SCORE has a tendency to fold within many small communities and the managers behind resurrecting a local chapter may get frustrated with trying to recruit the highest caliber. The most successful small business owners may not stick around during their retirement years. In XXX, the thought of resurrecting our chapter gets tossed around every few years, but always runs out of steam.

If you can find a great SCORE counselor with many years of experience, you just might have a gold mine. You can tell when you have a good counselor because of their in-depth curiosity about you and the inner workings of your business.

The quality of SBDC staff can vary drastically. The one in XXX has a high turnover rate and the people rarely know the answers to my questions, so I often call the XXX office. There’s a woman down there who’d rather give up her children than be unable to correctly answer my question.

Teachers, coaches, mentors, and counselors are people and no two are exactly alike and no one is right all the time. Keep looking until you find the resourceful folks you can depend on to move your business. They’re out there – they really are.

My response:

I do agree with XXX assessment of SCORE. The limited time I counseled with them in person was very unproductive. Having said that, they have brought in some good local resources to teach seminars – most were free.

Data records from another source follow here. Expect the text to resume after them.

-- ==== Sys2Proof/Machine/Die.lean ====
section
/-! DEFINITION. The state of one skein die: tiles, scratchpads, credit tables, events, router and reduction state
(spec/03_matrix_tiles.md, spec/04_vector_and_control_tiles.md, spec/05_scratchpads.md, spec/06_fabric_and_patterns.md,
spec/08_splice_reduction.md). -/

namespace Sys2Proof.Machine

/-- A flit without its `CHECK`, which is recomputed at every router (R146, R147): 256 payload words. -/
structure Flit where
  valid : Bool
  bsi : Bool
  count : Nat
  ovr : BitVec 4
  exc : BitVec 16
  payload : List W32
  deriving DecidableEq, Repr

/-- Words of a payload or a vector register. -/
def lanes : Nat := 256

/-- A register or payload built lane by lane. -/
def mkLanes (f : Nat → W32) : List W32 := (List.range lanes).map f

/-- Lane `i` of a register or payload. -/
def lane (r : List W32) (i : Nat) : W32 := r.getD i 0

/-- A register or payload of zeros. -/
def zeroLanes : List W32 := List.replicate lanes 0

/-- A zero flit (R147). -/
def Flit.zero : Flit := ⟨false, false, 0, 0, 0, zeroLanes⟩

/-- A plain flit of data. -/
def Flit.plain (p : List W32) : Flit := ⟨true, false, 0, 0, 0, p⟩

/-- The sideband word of a flit but for `CHECK` (R147). -/
def Flit.sideband (f : Flit) : Nat :=
  (if f.valid then 1 else 0) + (if f.bsi then 2 else 0) + f.count * 4 + f.ovr.toNat * 2 ^ 11 + f.exc.toNat * 2 ^ 15

/-- One bit of a CRC-32C register (reflected Castagnoli polynomial). -/
def crcBit (c : W32) : W32 := if c.getLsbD 0 then (c >>> 1) ^^^ 0x82F63B78#32 else c >>> 1

/-- CRC-32C over bytes (R147). -/
def crc32c (bs : List Byte) : W32 :=
  ~~~ (bs.foldl (fun c b => (List.range 8).foldl (fun x _ => crcBit x) (c ^^^ b.setWidth 32)) 0xFFFFFFFF#32)

/-- The bytes of a list of words, little-endian (R9). -/
def wordBytes (ws : List W32) : List Byte := ws.flatMap (fun w => leBytes 4 w.toNat)

/-- The 256 words of 1,024 bytes. -/
def bytesToLanes (bs : List Byte) : List W32 :=
  mkLanes (fun i => BitVec.ofNat 32 (leNat ((bs.drop (4 * i)).take 4)))

/-- `CHECK` of a flit: CRC-32C over the payload and sideband bits [31:0] (R147). -/
def Flit.check (f : Flit) : W32 := crc32c (wordBytes f.payload ++ leBytes 4 f.sideband)

/-- The loop a tile is in (R59, R91): byte addresses of the body, the count, the iteration and the increments. -/
structure LoopState where
  first : Nat
  stop : Nat
  count : Nat
  iter : Nat
  incA : Int
  incB : Int
  incR : Nat
  deriving DecidableEq, Repr

/-- The program of an M-tile or V-tile: running, `END` issued, the byte position, the loop and the event it waits for. -/
structure Prog where
  running : Bool
  ended : Bool
  started : Bool
  pc : Nat
  loop : Option LoopState
  waiting : Option Nat
  deriving DecidableEq, Repr

/-- A tile with no program running. -/
def Prog.idle : Prog := ⟨false, false, false, 0, none, none⟩

/-- A program started at unit `arg` (R54, R88, R168). -/
def Prog.start (arg : Nat) : Prog := ⟨true, false, true, 64 * arg, none, none⟩

/-- An array instruction issued and not complete (R70): the tiles it accumulates into, and for the modes that write
accumulator memory the words it will have written there. -/
structure Flight where
  tiles : List Nat
  cells : Bool
  values : SMap W64
  deriving DecidableEq, Repr

/-- What output-stationary cells hold (R522): a tile for columns 0–63, one for columns 64–127, and the sums by
128 × row + column. -/
structure Hold where
  left : Nat
  right : Nat
  sums : SMap W64
  deriving DecidableEq, Repr

/-- A queued `DRN`, `ACZ` or `ACL` (R72); `started` once its transfer began. -/
structure AccEntry where
  op : MOp
  started : Bool
  deriving DecidableEq, Repr

/-- Work of the accumulator side in program order (R72): a queued instruction, or a hold that is to be spilled. -/
inductive BankWork where
  | entry (e : AccEntry)
  | spill (h : Hold)
  deriving DecidableEq, Repr

/-- The operand in the stationary cells (R62): the word that loaded it, and the operand SRAM as that load read it. -/
structure HeldOperand where
  word : MmaFields
  sram : Mem
  deriving DecidableEq, Repr

/-- A `GAP` ramp in progress (R82): its length, the cycle reached, and the levels at its start and end. -/
structure Ramp where
  len : Nat
  at_ : Nat
  from_ : Nat
  to_ : Nat
  deriving DecidableEq, Repr

/-- An M-tile (R54–R84); `want` is the level that an instruction held under R83 waits for. -/
structure MTile where
  sram : Mem
  acc : SMap W64
  prog : Prog
  chain : Option HeldKey
  held : Option HeldOperand
  first : Option MmaFields
  hold : Option Hold
  flights : List Flight
  work : List BankWork
  level : Nat
  target : Nat
  want : Option Nat
  heldLevel : Nat
  idle : Nat
  busy : Nat
  ramp : Option Ramp
  deriving DecidableEq, Repr

/-- An M-tile after teardown or cast-on: zeroed and not running (R376, R479). -/
def MTile.zeroed : MTile :=
  { sram := [], acc := [], prog := .idle, chain := none, held := none, first := none, hold := none,
    flights := [], work := [], level := 0, target := 0, want := none, heldLevel := 0, idle := 0, busy := 0,
    ramp := none }

/-- The queued instructions, and the holds that are to be spilled, in program order. -/
def MTile.queue (x : MTile) : List AccEntry := x.work.filterMap (fun w => match w with | .entry e => some e | .spill _ => none)

def MTile.spills (x : MTile) : List Hold := x.work.filterMap (fun w => match w with | .spill h => some h | .entry _ => none)

/-- A tile zeroed by teardown or a fault (R373, R376): its activity level is a property of the hardware and falls as in any
idle time (R80, R84). -/
def MTile.clearedKeep (x : MTile) : MTile :=
  { MTile.zeroed with level := x.level, target := x.level, heldLevel := x.heldLevel }

/-- A V-tile (R86–R91): registers v0–v63 that have been written, and the draw index of R50. -/
structure VTile where
  sram : Mem
  regs : SMap (List W32)
  prog : Prog
  draw : Nat
  deriving DecidableEq, Repr

def VTile.zeroed : VTile := { sram := [], regs := [], prog := .idle, draw := 0 }

/-- What a waiting core waits for (R108). -/
inductive CoreWait where
  | event (e : Nat)
  | packet (rd : Nat)
  deriving DecidableEq, Repr

/-- A tether packet: the sender's tether address as the receiver sees it, and the payload (R188, R189). -/
structure Packet where
  src : Nat
  payload : W32
  deriving DecidableEq, Repr

/-- A C-tile core (R106, R110). -/
structure Core where
  x : SMap W64
  pc : Nat
  running : Bool
  started : Bool
  waiting : Option CoreWait
  rx : List Packet
  deriving DecidableEq, Repr

def Core.zeroed : Core := { x := [], pc := 0, running := false, started := false, waiting := none, rx := [] }

/-- A remote write waiting for credit (R131): its source, the destination SRAM, byte address and data, the writer's tag
(accumulator bank of a `DRN`) and the unfrozen time at which the hold began (R134). -/
structure HeldWrite where
  srcKind : Nat
  srcId : Nat
  tag : Nat
  mem : Nat
  addr : Nat
  data : List Byte
  since : Nat
  deriving DecidableEq, Repr

/-- A C-tile store that is not yet visible (R109): the C-tile, the core, the beat of its issue, the byte address and data. -/
structure CoreStore where
  ctile : Nat
  core : Nat
  beat : Nat
  addr : Nat
  data : List Byte
  deriving DecidableEq, Repr

/-- What is pushed to a push queue (R77, R225): an AX64 row or FP32 row of a `DRN`, or a register of a `PUT`. -/
inductive PushKind where
  | axRow | fpRow | reg (ty : Nat)
  deriving DecidableEq, Repr

/-- A push in the crossing from a tile to its push queue (R151, R161), with the accumulator bank of a `DRN` row. -/
structure Push where
  queue : Nat
  bank : Nat
  kind : PushKind
  data : List W32
  beat : Nat
  deriving DecidableEq, Repr

/-- The state of a splice queue (R225–R227, R240): what has been pushed of the current pass, and the pointers. -/
structure SpliceState where
  pushed : List Push
  second : Bool
  flits : Nat
  scale : Nat
  summary : Nat
  deriving DecidableEq, Repr

/-- A splice queue before its first slice of a step. -/
def SpliceState.idle : SpliceState := ⟨[], false, 0, 0, 0⟩

/-- A pass of a slice that has landed whole and waits its four beats (R233, R241): which pass, the beat of its last write,
the slice's first unit, what each first-pass flit carried, the second-pass flits, and its record slot and scale unit. -/
structure TermSlice where
  second : Bool
  beat : Nat
  base : Nat
  firstFlits : List (Bool × Nat × BitVec 4 × BitVec 16)
  secondFlits : List Flit
  record : Nat
  scale : Nat
  deriving DecidableEq, Repr

/-- The state of a terminus entry (R231–R241): whether the second pass is landing, the slice's first unit, what each
first-pass flit carried (`VALID`, `COUNT`, `OVR`, `EXC`), the second-pass flits, the record and scale pointers, and the
passes that have landed whole. -/
structure TermState where
  second : Bool
  base : Nat
  firstFlits : List (Bool × Nat × BitVec 4 × BitVec 16)
  secondFlits : List Flit
  record : Nat
  scale : Nat
  whole : List TermSlice
  deriving DecidableEq, Repr

def TermState.idle : TermState := ⟨false, 0, [], [], 0, 0, []⟩

/-- A flit at a router input: the side it enters by, the beat in which it enters and the flit (R149). -/
structure Arrival where
  side : Nat
  beat : Nat
  flit : Flit
  deriving DecidableEq, Repr

/-- A delivery in the crossing to SRAM (R151). -/
structure Delivery where
  beat : Nat
  land : Nat
  flit : Flit
  deriving DecidableEq, Repr

/-- What a die records in the first beat of a layer (R212, R227); the die keeps the step's records by layer. -/
structure LayerRecord where
  events : SMap Nat
  ready : BitVec 16
  credits : SMap Credit
  draws : SMap Nat
  splice : SMap SpliceState
  term : SMap TermState
  deriving DecidableEq, Repr

/-- A skein die. -/
structure Die where
  m : SMap MTile
  v : SMap VTile
  c : SMap Core
  csram : SMap Mem
  stores : List CoreStore
  buffer : Mem
  credits : SMap Credit
  landed : SMap Nat
  events : SMap Nat
  ready : BitVec 16
  syncs : List (Nat × Nat)
  held : List HeldWrite
  pushes : List Push
  queues : SMap (List Flit)
  splice : SMap SpliceState
  term : SMap TermState
  inputs : List Arrival
  deliveries : List Delivery
  slotDone : Option Nat
  seqPos : Nat
  parityBad : List (Nat × Nat)
  parityRecord : Option (Nat × Nat)
  stopped : Bool
  conflicts : SMap Nat
  records : SMap LayerRecord
  deriving DecidableEq, Repr

/-- A die as teardown leaves it (R376). -/
def Die.zeroed : Die :=
  { m := [], v := [], c := [], csram := [], stores := [], buffer := [], credits := [], landed := [], events := [], ready := 0,
    syncs := [], held := [], pushes := [], queues := [], splice := [], term := [], inputs := [], deliveries := [],
    slotDone := none, seqPos := 0, parityBad := [], parityRecord := none, stopped := false, conflicts := [],
    records := [] }

end Sys2Proof.Machine
end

I have found good advice from SCORE, if I use their online service. This way I can check their qualifications and pick someone to answer a question by email. I got excellent answers on my LLC questions.

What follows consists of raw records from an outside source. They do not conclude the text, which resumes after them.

/-- The levels of a die after one unfrozen beat: tiles in ascending order share the 8 units of the beat (R80, R83). -/
def Die.levels (d : Die) : Die :=
  (foldRange 8 (d, 8) (fun (acc : Die × Nat) t =>
    let x := acc.1.mtile t
    let (want, y) := x.ask d.stopped
    let now := moveLevel x.level want acc.2
    let used := (now - x.level) + (x.level - now)
    let y := { y with level := now }
    (if y = x then acc.1 else acc.1.setMtile t y, acc.2 - used))).1

/-- The levels of a die in its `n`-th frozen beat (R196). -/
def Die.frozenLevels (d : Die) (n : Nat) (reEntry : Bool) : Die :=
  foldRange 8 d (fun d t =>
    let x := d.mtile t
    let now := if reEntry then min x.heldLevel (x.level + 1) else if n ≤ 63 then x.level else x.level - 1
    if now = x.level then d else d.setMtile t { x with level := now })

/-- An array instruction or gap at level `l` may begin in the next cycle: the tile's level is there, or the limits let it reach
it in that cycle (R83). -/
def Die.levelReady (d : Die) (t l : Nat) : Bool :=
  let x := d.mtile t
  decide (l ≤ x.level) || ((d.setMtile t { x with want := some l, busy := 0, ramp := none }).levels.mtile t).level == l

/-! ### Array instructions -/

/-- Elements of one accumulator tile. -/
def tileElems : Nat := 16384

/-- Element `e` = 128 × row + column of accumulator tile `t` (R71). -/
def accAt (acc : SMap W64) (t e : Nat) : W64 := Sparse.getD 0 acc (t * tileElems + e)

/-- Replace the elements of an accumulator tile that `f` gives. -/
def accUpdate (acc : SMap W64) (t : Nat) (f : Nat → Option W64) : SMap W64 :=
  Sparse.putList acc (t * tileElems) ((List.range tileElems).map (fun e =>
    let v := (f e).getD (accAt acc t e)
    if v = 0 then none else some v))

/-- The word an instruction that follows sees in element `e` of tile `t` (R70): what the newest array instruction in flight
will leave there, or the memory's word. -/
def MTile.pendingAt (x : MTile) (t e : Nat) : W64 :=
  match (x.flights.reverse.filter (fun f => !f.cells && f.tiles.contains t)).findSome? (fun f => Sparse.get? f.values e) with
  | some v => v
  | none => accAt x.acc t e

/-- The tile that the hold keeps for column `col` (R522). -/
def Hold.tileAt (h : Hold) (col : Nat) : Nat := if col < 64 then h.left else h.right

def Hold.names (h : Hold) (t : Nat) : Bool := h.left == t || h.right == t

/-- Turn the held output tile over to a spill (R75). -/
def MTile.displace (x : MTile) : MTile :=
  match x.hold with
  | none => x
  | some h => { x with hold := none, work := x.work ++ [.spill h] }

/-- A spill of tile `t` is owed. -/
def MTile.spillOwed (x : MTile) (t : Nat) : Bool := x.spills.any (fun h => h.names t)

/-- An array instruction into accumulator memory of tile `t` is in flight. -/
def MTile.inFlight (x : MTile) (t : Nat) : Bool := x.flights.any (fun f => f.tiles.contains t)

/-- Column halves an instruction writes: one for a half-width instruction, both otherwise (R68). -/
def MmaFields.halves (f : MmaFields) : List Nat := if !f.vector && f.shape == 3 then [f.half] else [0, 1]

/-- The hold an output-stationary instruction or pair asks for (R522). -/
def wantedHold (fs : List MmaFields) : Nat × Nat :=
  match fs with
  | [a, b] => if a.half = 0 then (a.acc, b.acc) else (b.acc, a.acc)
  | f :: _ => (f.acc, f.acc)
  | [] => (0, 0)

/-- The cells already hold the tile of every column half that the instructions write (R521). -/
def MTile.holds (x : MTile) (fs : List MmaFields) : Bool :=
  match x.hold with
  | none => false
  | some h => fs.all (fun f => f.halves.all (fun k => h.tileAt (64 * k) == f.acc))

/-- The hold filled from accumulator memory (R61, R522). -/
def MTile.filled (x : MTile) (fs : List MmaFields) : Hold :=
  let (l, r) := wantedHold fs
  { left := l, right := r, sums := (List.range tileElems).filterMap (fun e =>
      let v := accAt x.acc (if e % 128 < 64 then l else r) e
      if v = 0 then none else some (e, v)) }

/-- A reusable operand is in the cells (R62): the previous array instruction of the run had the same stationarity and the
same stationary address, format and transpose bit. -/
def MTile.reuseOk (x : MTile) (f : MmaFields) : Bool := !f.reuse || x.chain == some f.heldKey

/-- The operand in the cells: what an earlier load left there for a reused operand, or what the instruction loads now (R62, R63);
after a context switch the cells are empty and it loads from the address it names (R79). -/
def MTile.stationary (x : MTile) (f : MmaFields) : HeldOperand :=
  match x.held with
  | some h => if f.reuse then h else ⟨f, x.sram⟩
  | none => ⟨f, x.sram⟩

/-- Element (i, k) of A and element (k, j) of B as the array sees them: from the cells for the held operand, from operand SRAM
for one that streams (R61). -/
def MTile.operandA (x : MTile) (f : MmaFields) (a b : OperandFmt) (q i k : Nat) : Num :=
  if f.stat = 2 then (x.stationary f).word.cellA (Mem.read (x.stationary f).sram) f.geometry q i k
  else f.elemA a b (Mem.read x.sram) q i k

def MTile.operandB (x : MTile) (f : MmaFields) (a b : OperandFmt) (q k j : Nat) : Num :=
  if f.stat = 0 then (x.stationary f).word.cellB (Mem.read (x.stationary f).sram) f.geometry q k j
  else f.elemB a b (Mem.read x.sram) q k j

/-- The new word of element `e` of the instruction's tile, none where it leaves the element alone (R68, R73). -/
def MmaFields.result (f : MmaFields) (x : MTile) (start : Nat → W64) (e : Nat) : Option W64 :=
  match f.formats, f.subOf (e / 128) (e % 128) with
  | some (a, b), some (q, i, j) =>
    some (f.element a b (fun k => x.operandA f a b q i k) (fun k => x.operandB f a b q k j) (start e))
  | _, _ => none

/-- Issue one array instruction of a group (R61, R70, R73). -/
def MTile.array (x : MTile) (f : MmaFields) (paired second : Bool) : MTile :=
  let y :=
    if f.stat = 1 then
      match x.hold with
      | none => x
      | some h =>
        let sums := (List.range tileElems).filterMap (fun e =>
          let old := Sparse.getD 0 h.sums e
          let v := (f.result x (fun i => Sparse.getD 0 h.sums i) e).getD old
          if v = 0 then none else some (e, v))
        { x with hold := some { h with sums }, flights := x.flights ++ [Flight.mk [f.acc] true []] }
    else
      let values := (List.range tileElems).filterMap (fun e => (f.result x (x.pendingAt f.acc) e).map (fun v => (e, v)))
      { x with flights := x.flights ++ [Flight.mk [f.acc] false values] }
  { y with chain := some f.heldKey, held := if f.stat = 1 then none else some (x.stationary f),
           target := f.level paired, want := none, idle := 0, ramp := none, busy := x.busy + f.occupancy second }

/-- Issue of a group: one instruction, or the two of a pair. -/
def MTile.arrays (x : MTile) (fs : List MmaFields) : MTile :=
  let paired := fs.length == 2
  fs.zipIdx.foldl (fun y g => y.array g.1 paired (paired && g.2 == 1)) x

/-- The level of a group (R66). -/
def groupLevel (fs : List MmaFields) : Nat := (fs.map (fun g => g.level (fs.length == 2))).foldl max 0

/-- Begin a group on the tile, once its level may be reached; until then the rise holds it (R83). -/
def beginArrays (x : Site) (t : Nat) (tile : MTile) (fs : List MmaFields) : Effect :=
  if (x.die.setMtile t tile).levelReady t (groupLevel fs) then .done (x.die.setMtile t (tile.arrays fs))
  else .wait (x.die.setMtile t { tile with want := some (groupLevel fs) })

/-- `MMA` and `MMV` (R61–R75, R521, R522). The first of a pair waits for its second, and the two run together (R67). An
instruction into a tile with an unfinished queue entry, or whose tile's spill or fill must first end, or whose level has first to
rise (R83), is held. -/
def arrayEffect (x : Site) (t : Nat) (tile : MTile) (f : MmaFields) : Effect :=
  if !f.vector ∧ f.shape = 3 ∧ f.pair then
    if tile.reuseOk f then .done (x.die.setMtile t { tile with first := some f }) else .fault .faultEncoding
  else
    let fs := match tile.first with | some a => [a, f] | none => [f]
    let chained := (fs.foldl (fun (acc : Bool × MTile) g =>
      (acc.1 && acc.2.reuseOk g, { acc.2 with chain := some g.heldKey })) (true, tile)).1
    if ¬ chained then .fault .faultEncoding
    else if fs.any (fun g => (x.die.entries t).any (fun e => e.tile == g.acc)) then .hold
    else if f.stat = 1 then
      if tile.holds fs then beginArrays x t { tile with first := none } fs
      else
        let tile := tile.displace
        if fs.any (fun g => tile.spillOwed g.acc || tile.inFlight g.acc) then .wait (x.die.setMtile t tile)
        else beginArrays x t { tile with hold := some (tile.filled fs), first := none } fs
    else
      let tile := tile.displace
      if fs.any (fun g => tile.spillOwed g.acc) then .wait (x.die.setMtile t tile)
      else beginArrays x t { tile with first := none } fs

I find diversity the best usage of Small Business Development Centers.

The person heading the Harper College branch is a marketing expert and has her own Internet business. I consult with her about marketing direction.

The person heading the College of DuPage branch used to be a geologist, then became a business consultant for many years. He’s good at business plans.

The person heading the Elgin Community College branch is a CPA. He’s good at tax and legal issues.

The Jewish Vocational Service is an excellent resource for those in the city of Chicago. They also teach a free entrepreneur course, based upon Core Four. I’ve also heard the same is true for the University of Illinois.

Shop around. It will be worth the effort.